CODEX: A Cluster-Based Method for Explainable Reinforcement Learning

AIS research scientists Timothy Mathes, PhD, and Andrés Colón have published a research paper titled CODEX: A Cluster-Based Method for Explainable Reinforcement Learning. This research was done in collaboration with Georgia Tech Research Institute and the Air Force Research Laboratory.

“Our research proposes a method for AI explainability that fuses techniques from Computer Vision and Natural Language Processing,” said Mathes. “We believe that investigating interdisciplinary approaches to understanding AI decision-making will be crucial for harnessing the power of intelligent systems.”

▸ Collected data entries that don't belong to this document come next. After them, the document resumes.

-- ==== Sys2Proof/Machine/CanopyCmds.lean ====
section
/-! DEFINITION. The hosts' commands to Canopy: pins, freezes and the decision log (R320, R321, R323, R442). -/

namespace Sys2Proof.Machine

/-! ## Pins of nodes (Tables 11.4 and 15.6) -/

/-- The powers R71 allows a node, on its front end, aerial and group. -/
def State.nodePowers (s : State) (n : Node) : Int × Int :=
  match feOf n.fe with
  | none => (0, 0)
  | some f =>
    match ((s.group n.group).bind fun g => g.freqs.head?).bind fun hz => subOf s.region hz (s.raster f) with
    | some sub => (s.pMin f, s.powerCap f n.aerial sub)
    | none => (s.pMin f, s.pMax f)

/-- A value pinned on a node lies within the bounds Canopy keeps to (R320). -/
def State.pinInRange (s : State) (n : Node) (kind value : Nat) : Bool :=
  match kind with
  | 0 =>
    let p := bitsOf value 6 8
    decide (value < 2 ^ 17) && bitsOf value 14 2 == 0 && (bitOf value 16 || (decide (s.phaseLo n.world ≤ p) && decide (p ≤ s.phaseHi n.world))) &&
      (match s.groupFe (bitsOf value 0 6) with
        | some f => bitOf (s.worldFes n.world) (feCode f)
        | none => false)
  | 1 => match feOf value with
    | some f => s.hasFe f && bitOf (s.worldFes n.world) value
    | none => false
  | 2 => match feOf n.fe with
    | some f => decide (value ≤ 1) && s.portFitted f value
    | none => false
  | 3 =>
    let v := signed 32 value
    let b := s.nodePowers n
    decide (b.1 ≤ v) && decide (v ≤ b.2)
  | 4 => decide (value ≤ 2)
  | _ => false

/-- A pin on group and phase or on a band waits for a round. -/
def State.waitPin (s : State) (i : Nat) (w : PinWait) : State :=
  let old := (s.canopy.pinWait.find? fun (p : PinWait) => p.node == i).getD { node := i, place := none, fe := none }
  let new : PinWait := { node := i, place := w.place.or old.place, fe := w.fe.or old.fe, listen := w.listen.or old.listen }
  let s := { s with canopy := { s.canopy with pinWait := (s.canopy.pinWait.filter fun (p : PinWait) => p.node != i) ++ [new] } }
  s.coolNode i

/-- Sets bit `kind` of a node's pins, logged. -/
def State.markPin (s : State) (i kind : Nat) (on : Bool) : State :=
  match s.node i with
  | none => s
  | some n =>
    let old := n.pins.toNat
    let bit := 2 ^ kind
    let new := if on then (if bitOf old kind then old else old + bit) else (if bitOf old kind then old - bit else old)
    let s := (s.setNode i { n with pins := BitVec.ofNat 5 new }).touch (.nodePlace i)
    s.canLog 0x11 2 n.world (if on then 4 else 0) i old new 0

/-- A pin on a node takes effect. -/
def State.pinNode (s : State) (i : Nat) (n : Node) (kind value : Nat) : State :=
  match kind with
  | 0 => s.waitPin i { node := i, place := some (bitsOf value 0 6, bitsOf value 6 8), fe := none, listen := some (bitOf value 16) }
  | 1 => s.waitPin i { node := i, place := none, fe := some value }
  | 2 =>
    let s := (s.setNode i { n with aerial := value }).setMeas i { s.measOf i with coolAerial := some s.clk }
    if value = n.aerial then s else (s.canLog 0x0A 2 n.world 4 i n.aerial value 0).count .canopyAerialChange (.world n.world)
  | 3 =>
    let s := (s.setNode i { n with txPower := signed 32 value }).setMeas i { s.measOf i with coolPower := some s.clk }
    if signed 32 value = n.txPower then s
    else (s.canLog 0x0B 2 n.world 4 i (unsigned 32 n.txPower) value 0).count .canopyPowerChange (.world n.world)
  | _ =>
    let s := (s.setNode i { n with pathSel := value }).setMeas i { s.measOf i with coolPath := some s.clk }
    if value = n.pathSel then s else (s.canLog 0x0C 2 n.world 4 i n.pathSel value 0).count .canopyPathChange (.world n.world)

/-- The record a node subject names. -/
def State.pinSubject (s : State) (i : Nat) : Option Node := (s.node i).filter fun n => s.isMember n

/-! ## Pins of lanes and slices -/

/-- A LANES map entry that assigns a channel (Table 5.9). -/
def State.laneValue (s : State) (value : Nat) : Option (Nat × Nat) :=
  match feOf (bitsOf value 7 2) with
  | some f =>
    if bitOf value 9 && decide (value < 2048) && s.hasFe f && decide (bitsOf value 0 7 < s.channels f) then some (feCode f, bitsOf value 0 7) else none
  | none => none

/-- A lane is pinned to a channel; a lane already watching it is released. -/
def State.pinLane (s : State) (l : Nat) (a : Nat × Nat) : State :=
  let others := (List.range 48).filter fun j => j != l && s.laneTarget j == some a
  let s := others.foldl (fun s j =>
    ({ s with canopy := { s.canopy with lanePins := s.canopy.lanePins.erase j } }).assignLane j none 2 4 false) s
  let s := { s with canopy := { s.canopy with lanePins := s.canopy.lanePins.set l a } }
  ((s.assignLane l (some a) 2 4 true).settleLanes).canLog 0x11 2 0xFF 4 (2 ^ 31 + l) 0 1 0

/-- A slice centre is pinned: moved at once; pinned where it is, a move that waits is given up. -/
def State.pinSlice (s : State) (f : Fe) (c : Nat) : State :=
  let k := feCode f
  let s := { s with canopy := { s.canopy with slicePins := s.canopy.slicePins.set k c, coolSlice := s.canopy.coolSlice.set k s.clk } }
  let s := (s.touch .canopy).canLog 0x11 2 0xFF 4 (2 ^ 30 + k) 0 1 0
  if c = s.centre f then s.setFe f { s.feSt f with move := none } else s.decideSlice f c 2 4 0

/-- CANOPY-PIN (R320, R442). -/
def State.canopyPin (s : State) (m : Nat) (r : Request) : State :=
  let kind := beField r.payload 0 1
  let subject := beField r.payload 1 4
  let value := beField r.payload 5 4
  if kind ≤ 4 then
    match s.pinSubject subject with
    | none => s.respond m r sNotFound []
    | some n =>
      if s.pinInRange n kind value then ((s.pinNode subject n kind value).markPin subject kind true).respond m r sOk []
      else s.respond m r sRange []
  else if kind = 5 then
    if subject ≥ s.laneCount then s.respond m r sNotFound []
    else if (s.lane subject).out then s.respond m r sState []
    else match s.laneValue value with
      | some a => if s.laneAllowed subject then (s.pinLane subject a).respond m r sOk [] else s.respond m r sRange []
      | none => s.respond m r sRange []
  else if kind = 6 then
    match feOf subject with
    | some f =>
      if !s.hasFe f then s.respond m r sNotFound []
      else if s.feMode f == .off then s.respond m r sState []
      else if s.sliceCand f value then (s.pinSlice f value).respond m r sOk [] else s.respond m r sRange []
    | none => s.respond m r sNotFound []
  else s.respond m r sRange []

/-- CANOPY_PIN (R320, R442). -/
def execCanopyPin (dt : Nat) (m : Mbox) (s : State) : Host.Outcome State Fault Refusal :=
  .next ((s.tick dt).shortCmd m.val 0x0601 9 fun s r => s.canopyPin m.val r)

/-- A pin that still waits for its round is dropped. -/
def State.dropWait (s : State) (i kind : Nat) : State :=
  let cut := fun (w : PinWait) =>
    if w.node ≠ i then w else if kind = 0 then { w with place := none, listen := none } else if kind = 1 then { w with fe := none } else w
  { s with canopy := { s.canopy with pinWait := (s.canopy.pinWait.map cut).filter fun w => w.place.isSome || w.fe.isSome } }

/-- CANOPY-UNPIN: the pin is cleared, the value stays (R320). -/
def State.canopyUnpin (s : State) (m : Nat) (r : Request) : State :=
  let kind := beField r.payload 0 1
  let subject := beField r.payload 1 4
  if kind ≤ 4 then
    match s.pinSubject subject with
    | none => s.respond m r sNotFound []
    | some _ => ((s.dropWait subject kind).markPin subject kind false).respond m r sOk []
  else if kind = 5 then
    if subject ≥ s.laneCount then s.respond m r sNotFound []
    else
      let s := { s with canopy := { s.canopy with lanePins := s.canopy.lanePins.erase subject } }
      let was := if (s.lane subject).pinned then 1 else 0
      let s := (s.setLane subject { s.lane subject with pinned := false }).touch .canopy
      (s.canLog 0x11 2 0xFF 0 (2 ^ 31 + subject) was 0 0).respond m r sOk []
  else if kind = 6 then
    match feOf subject with
    | some f =>
      if !s.hasFe f then s.respond m r sNotFound []
      else
        let was := if (s.canopy.slicePins.get subject).isSome then 1 else 0
        let s := { s with canopy := { s.canopy with slicePins := s.canopy.slicePins.erase subject } }.touch .canopy
        (s.canLog 0x11 2 0xFF 0 (2 ^ 30 + subject) was 0 0).respond m r sOk []
    | none => s.respond m r sNotFound []
  else s.respond m r sRange []

/-- CANOPY_UNPIN (R320). -/
def execCanopyUnpin (dt : Nat) (m : Mbox) (s : State) : Host.Outcome State Fault Refusal :=
  .next ((s.tick dt).shortCmd m.val 0x0602 5 fun s r => s.canopyUnpin m.val r)

/-! ## Freezes (R321) -/

/-- Kinds 6 to 9, which have worlds, and kinds 3, 4, 5 and 10, which have none. -/
def worldKinds : Nat := 0x3C0
def deviceKinds : Nat := 0x438

/-- A freeze less the kinds named for world w (8: all). -/
def Freeze.cut (kinds w : Nat) (f : Freeze) : List Freeze :=
  let dev := kinds &&& deviceKinds
  let wk := kinds &&& worldKinds
  let gone := dev + (if w = 8 ∨ f.world = w ∨ f.world = 8 then wk else 0)
  let left := f.kinds - (f.kinds &&& gone)
  let main : List Freeze := if left = 0 then [] else [{ f with kinds := left }]
  if f.world = 8 ∧ w ≠ 8 ∧ f.kinds &&& wk ≠ 0 then
    main ++ ((List.range 8).filter fun v => v != w).map fun v => ({ kinds := f.kinds &&& wk, world := v, endNs := f.endNs } : Freeze)
  else main

/-- The kinds and the world of a FREEZE or THAW argument, where they are in range. -/
def freezeArg (p : Octets) : Option (Nat × Nat) :=
  let kinds := beField p 0 2
  let w := beField p 2 1
  if kinds = 0 ∨ kinds - (kinds &&& (worldKinds + deviceKinds)) ≠ 0 then none
  else if w ≤ 7 then some (kinds, w) else if w = 0xFF then some (kinds, 8) else none

/-- Enters or ends a freeze, logged as kind 0x12. -/
def State.setFreeze (s : State) (kinds w duration : Nat) (on : Bool) : State :=
  let rest := s.canopy.freezes.flatMap (Freeze.cut kinds w)
  let new : Freeze := { kinds := kinds, world := w, endNs := if duration = 0 then none else some (s.netNs + duration * 1000000000) }
  let world := if w = 8 then 0xFF else w
  let s := { s with canopy := { s.canopy with freezes := if on then rest ++ [new] else rest } }.touch .canopy
  s.canLog 0x12 2 (if kinds &&& deviceKinds = 0 then world else 0xFF) 0 (kinds + world * 65536) 0 duration 0

/-- CANOPY_FREEZE (R321). -/
def execCanopyFreeze (dt : Nat) (m : Mbox) (s : State) : Host.Outcome State Fault Refusal :=
  .next ((s.tick dt).shortCmd m.val 0x0603 7 fun s r =>
    let d := beField r.payload 3 4
    match freezeArg r.payload with
    | some (k, w) => if d ≤ 604800 then (s.setFreeze k w d true).respond m.val r sOk [] else s.respond m.val r sRange []
    | none => s.respond m.val r sRange [])

/-- CANOPY_THAW (R321). -/
def execCanopyThaw (dt : Nat) (m : Mbox) (s : State) : Host.Outcome State Fault Refusal :=
  .next ((s.tick dt).shortCmd m.val 0x0604 3 fun s r =>
    match freezeArg r.payload with
    | some (k, w) => (s.setFreeze k w 0 false).respond m.val r sOk []
    | none => s.respond m.val r sRange [])

/-! ## The decision log (R323) -/

/-- The 32 octets of Table 11.5. -/
def LogEntry.octets (e : LogEntry) : Octets :=
  toBe 4 e.seq.toNat ++ toBe 6 e.sec.toNat ++ toBe 2 e.ms ++ toBe 1 e.kind ++ toBe 1 e.cause ++ toBe 1 e.world ++ toBe 1 e.flags ++
    toBe 4 e.subject ++ toBe 4 e.old.toNat ++ toBe 4 e.new.toNat ++ toBe 4 (unsigned 32 e.gain)

/-- CANOPY_LOG_READ (R323). -/
def execCanopyLogRead (dt : Nat) (m : Mbox) (s : State) : Host.Outcome State Fault Refusal :=
  .next ((s.tick dt).shortCmd m.val 0x0605 5 fun s r =>
    let seq := beField r.payload 0 4
    let n := beField r.payload 4 1
    if n < 1 ∨ 64 < n then s.respond m.val r sRange []
    else
      let w := (s.mb m.val).world
      let lost := match s.canopy.log with
        | e :: _ => decide (seq < e.seq.toNat)
        | [] => false
      let seen := (s.canopy.log.filter fun e => decide (seq ≤ e.seq.toNat) && (w == 0 || e.world == w)).take n
      s.respond m.val r sOk (toBe 1 (if lost then 1 else 0) ++ toBe 1 seen.length ++ seen.flatMap LogEntry.octets))

end Sys2Proof.Machine
end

The team presented the paper during a virtual workshop at the International Joint Conference on Artificial Intelligence (IJCAI) Explainable AI Workshop on August 31, 2023.

Abstract:

Despite the impressive feats demonstrated by Reinforcement Learning (RL), these algorithms have seen little adoption in high-risk, real-world applications due to current difficulties in explaining RL agent actions and building user trust. We present Counterfactual Demonstrations for Explanation (CODEX), a method that incorporates semantic clustering, which can effectively summarize RL agent behavior in the state-action space. Experimentation on the MiniGrid and StarCraft II gaming environments reveals the semantic clusters retain temporal as well as entity information, which is reflected in the constructed summary of agent behavior. Furthermore, clustering the discrete+continuous game-state latent representations identifies the most crucial episodic events, demonstrating a relationship between the latent and semantic spaces. This work contributes to the growing body of work that strives to unlock the power of RL for widespread use by leveraging and extending techniques from Natural Language Processing.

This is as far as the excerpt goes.